Are Cloned Horses Ready for Primetime?

September 3, 2013

Tuesday, September 3, 2013, by Daniel Choo
With every scientific breakthrough, there comes the potential for misappropriate use—nuclear fission and the atomic bomb; Google Earth and the Mumbai terrorist attacks; the Internet and the increased incidences of cyberbullying and cyberstalking.  To discourage such misuse, laws relating to such technological innovations need to be tightly regulated, taking into consideration not only the legal implications but also the long-term moral effects of such laws on society as a whole.  Unfortunately, with its recent decision in Abraham v. Am. Quarter Horse Ass’n, the U.S. District Court for the Northern District of Texas did no such thing and instead, helped pave way for future abuse of genetic engineering and cloning technology.

“[C]loned embryos are often deformed or grossly over-sized, and so should not be created for what . . . is [essentially] a leisure activity.”
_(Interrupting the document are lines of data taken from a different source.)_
/-- Row by row: the instruction of the row's mnemonic, on the fields of a word that fits, encodes to it. -/
theorem exists_encode_of_fits (w : Word) : ∀ r ∈ opcodeTable, w &&& r.mask = r.pattern →
    ∃ i : Instr, encode i = w ∧ i.wf = true ∧ i.mnemonic = r.mnemonic := by
  simp only [opcodeTable, List.forall_mem_append, List.forall_mem_cons]
  refine ⟨⟨⟨?_, ?_⟩, ?_⟩, ?_⟩
  · exact ⟨fun h => ⟨.add _ _ _, encodeR_of_fits h, rfl, rfl⟩,
      fun h => ⟨.sub _ _ _, encodeR_of_fits h, rfl, rfl⟩,
      fun h => ⟨.sll _ _ _, encodeR_of_fits h, rfl, rfl⟩,
      fun h => ⟨.slt _ _ _, encodeR_of_fits h, rfl, rfl⟩,
      fun h => ⟨.sltu _ _ _, encodeR_of_fits h, rfl, rfl⟩,
      fun h => ⟨.xor _ _ _, encodeR_of_fits h, rfl, rfl⟩,
      fun h => ⟨.srl _ _ _, encodeR_of_fits h, rfl, rfl⟩,
      fun h => ⟨.sra _ _ _, encodeR_of_fits h, rfl, rfl⟩,
      fun h => ⟨.or _ _ _, encodeR_of_fits h, rfl, rfl⟩,
      fun h => ⟨.and _ _ _, encodeR_of_fits h, rfl, rfl⟩, nofun⟩
  · exact ⟨fun h => ⟨.addi _ _ _, encodeI_of_fits h, rfl, rfl⟩,
      fun h => ⟨.slti _ _ _, encodeI_of_fits h, rfl, rfl⟩,
      fun h => ⟨.sltiu _ _ _, encodeI_of_fits h, rfl, rfl⟩,
      fun h => ⟨.xori _ _ _, encodeI_of_fits h, rfl, rfl⟩,
      fun h => ⟨.ori _ _ _, encodeI_of_fits h, rfl, rfl⟩,
      fun h => ⟨.andi _ _ _, encodeI_of_fits h, rfl, rfl⟩,
      fun h => ⟨.slli _ _ _, encodeR_of_fits h, rfl, rfl⟩,
      fun h => ⟨.srli _ _ _, encodeR_of_fits h, rfl, rfl⟩,
      fun h => ⟨.srai _ _ _, encodeR_of_fits h, rfl, rfl⟩,
      fun h => ⟨.lui _ _, encodeU_of_fits h, rfl, rfl⟩,
      fun h => ⟨.auipc _ _, encodeU_of_fits h, rfl, rfl⟩, nofun⟩
  · exact ⟨fun h => ⟨.lb _ _ _, encodeI_of_fits h, rfl, rfl⟩,
      fun h => ⟨.lh _ _ _, encodeI_of_fits h, rfl, rfl⟩,
      fun h => ⟨.lw _ _ _, encodeI_of_fits h, rfl, rfl⟩,
      fun h => ⟨.lbu _ _ _, encodeI_of_fits h, rfl, rfl⟩,
      fun h => ⟨.lhu _ _ _, encodeI_of_fits h, rfl, rfl⟩,
      fun h => ⟨.sb _ _ _, encodeS_of_fits h, rfl, rfl⟩,
      fun h => ⟨.sh _ _ _, encodeS_of_fits h, rfl, rfl⟩,
      fun h => ⟨.sw _ _ _, encodeS_of_fits h, rfl, rfl⟩, nofun⟩
  · exact ⟨fun h => ⟨.beq _ _ _, encodeB_of_fits h, evenOffset_offBOf w, rfl⟩,
      fun h => ⟨.bne _ _ _, encodeB_of_fits h, evenOffset_offBOf w, rfl⟩,
      fun h => ⟨.blt _ _ _, encodeB_of_fits h, evenOffset_offBOf w, rfl⟩,
      fun h => ⟨.bge _ _ _, encodeB_of_fits h, evenOffset_offBOf w, rfl⟩,
      fun h => ⟨.bltu _ _ _, encodeB_of_fits h, evenOffset_offBOf w, rfl⟩,
      fun h => ⟨.bgeu _ _ _, encodeB_of_fits h, evenOffset_offBOf w, rfl⟩,
      fun h => ⟨.jal _ _, encodeJ_of_fits h, evenOffset_offJOf w, rfl⟩,
      fun h => ⟨.jalr _ _ _, encodeI_of_fits h, rfl, rfl⟩,
      fun h => ⟨.ecall, h.symm.trans (BitVec.and_allOnes (x := w)), rfl, rfl⟩,
      fun h => ⟨.ebreak, h.symm.trans (BitVec.and_allOnes (x := w)), rfl, rfl⟩, nofun⟩

/-- A mnemonic names one row. -/
theorem row_eq_of_mnemonic_eq : ∀ r ∈ opcodeTable, ∀ q ∈ opcodeTable, r.mnemonic = q.mnemonic → r = q := by
  decide

/-- A word fits the row of the instruction it decodes to. -/
theorem decode_fits_row {w : Word} {i : Instr} (h : decode w = .ok i) :
    ∃ r ∈ opcodeTable, r.mnemonic = i.mnemonic ∧ w &&& r.mask = r.pattern := by
  have hrow := encode_fits_row i
  rwa [(encodeInvertsDecode w i h).1] at hrow

theorem fits_iff_decodes (w : Word) {r : OpcodeRow} (hr : r ∈ opcodeTable) :
    w &&& r.mask = r.pattern ↔ ∃ i, decode w = .ok i ∧ i.mnemonic = r.mnemonic := by
  constructor
  · intro h
    obtain ⟨i, rfl, hwf, hn⟩ := exists_encode_of_fits w r hr h
    exact ⟨i, decodeInvertsEncode i hwf, hn⟩
  · rintro ⟨i, hi, hn⟩
    obtain ⟨q, hq, hqn, hfits⟩ := decode_fits_row hi
    rwa [row_eq_of_mnemonic_eq r hr q hq (hn.symm.trans hqn.symm)]

/-- Settles O24: a word fits the row whose mnemonic it decodes to, and no other, as one word decodes one way and
one mnemonic names one row. -/
theorem decodeAgreesWithTheOpcodeTable : Obligations.DecodeAgreesWithTheOpcodeTable := by
  refine ⟨rfl, fun w r hr => fits_iff_decodes w hr, fun w i hi => ?_, fun w r hr q hq hfr hfq => ?_⟩
  · obtain ⟨r, hr, -, hfits⟩ := decode_fits_row hi
    exact ⟨r, hr, hfits⟩
  · obtain ⟨i, hi, hir⟩ := (fits_iff_decodes w hr).1 hfr
    obtain ⟨j, hj, hjq⟩ := (fits_iff_decodes w hq).1 hfq
    have hij : i = j := Except.ok.inj (hi.symm.trans hj)
    exact row_eq_of_mnemonic_eq r hr q hq (by rw [← hir, ← hjq, hij])
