-- ==== Sys2Proof/Machine/Pkcs7.lean ====
section
/-!
DEFINITION. PKCS#7 pad and strip (43_pkcs7.md R97, R98).
-/

namespace Sys2Proof.Machine

open Sys2Proof

/-- `Perform_PAD(bs)` (43_pkcs7.md R97). -/
def performPad (bs : Nat) (s : State) : State :=
  let p := padValue bs s.lenBytes
  let d := s.memRead s.srcOff s.lenBytes
  (s.memWrite s.dstOff (d ++ List.replicate p (BitVec.ofNat 8 p))).setRlen (BitVec.ofNat 32 (s.lenBytes + p))

/-- PAD (43_pkcs7.md R97). -/
def execPad (bs : Nat) (s : State) : Host.Outcome State Fault Refusal :=
  s.finish (s.padCheck bs) fun s => .ok (performPad bs s)

/-- STRIP's loop: each of the last `n` bytes before offset `stop` is `p` (43_pkcs7.md R98). -/
def lastBytesAre (s : State) (stop : Nat) (p : Byte) : Nat → Bool
  | 0 => true
  | n + 1 => s.readByte (stop - (n + 1)) == p && lastBytesAre s stop p n

/-- `Perform_STRIP` (43_pkcs7.md R98). -/
def performStrip (s : State) : Except ErrCode State :=
  if s.lenBytes = 0 then .error .invalidPadding
  else
    let p := s.readByte (s.srcOff + s.lenBytes - 1)
    if p.toNat = 0 then .error .invalidPadding
    else if s.lenBytes < p.toNat then .error .invalidPadding
    else if lastBytesAre s (s.srcOff + s.lenBytes) p p.toNat then
      .ok (s.setRlen (BitVec.ofNat 32 (s.lenBytes - p.toNat)))
    else .error .invalidPadding

/-- STRIP makes only the range check of its input (40_command_cycle.md R75, 43_pkcs7.md R98). -/
def execStrip (s : State) : Host.Outcome State Fault Refusal :=
  s.finish (s.bufferCheck none) performStrip

end Sys2Proof.Machine
end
In Abraham, two Texas horse breeders sued American Quarter Horse Association (“AQHA”), one of the most preeminent Quarter Horse breed registries in the country.  Participation in many of the more lucrative competitions around the world requires AQHA registration.  Without such registration, a horse essentially has minimal economic value.  Accordingly, the Texas breeders alleged that by refusing to include clones of registered horses in its registry, AQHA deterred competition and violated federal anti-monopoly laws.  AQHA responded that, if anything, its decision to exclude had anti-monopolistic effects; such cloned horses were not prevented from joining competing registries.  And, more importantly, because its “members voluntarily join and come together for their love, shared interest in and enjoyment of the American Quarter Horse,” AQHA had the right to create rules that support the views of its members.  U.S. District Court Judge Mary Lou Robinson, however, disagreed and held that AQHA must accept clones into its breed registry.
Regardless of whether AQHA’s decision indeed constituted a violation of anti-monopoly laws, the district court botched an opportune moment to help deter the misappropriate use of scientific innovations.  By requiring AQHA to accept cloned horses, the court, in essence, stamped its seal of approval on the use of cloning technology for non-medical or “recreational” purposes.  Proponents of the ruling argue that cloning is necessary to “give horses who are unable to reproduce naturally a chance to pass on their genes.”  In addition, cloned horses have long been approved in other equine sports competitions (e.g. showjumping, polo, and carriage horse racing) without any significant negative consequences.
Such explanations, however, fail to adequately justify the need for cloning technology in breeding horses for competition.  Breeders of past Kentucky Derby winners like War Admiral and Secretariat found much success without having to rely on genetic engineering.  But now that the technology is available, what is to prevent someone from creating multiple clones of these past Kentucky Derby winners for purely financial gain?  Of course, the making of a winner takes more than just good genes, but those with the financial resources to create such clones will certainly have some degree of advantage over the field.  Moreover, the process involved in cloning of animals is far from being completely safe.  Great majority of cloning attempts are unsuccessful and require extensive veterinarian intervention.  Even when health clones are produced, many develop unexpected health issues.  Moreover, “cloned embryos are often deformed or grossly over-sized, and so should not be created for what . . . is [essentially] a leisure activity.”
With such uncertainty still looming in the field of animal cloning, it makes little sense to allow individuals to breed horses through genetic engineering.  While breeding horses may currently seem benign, such continued misuse of technological innovations will only lead to disastrous consequences.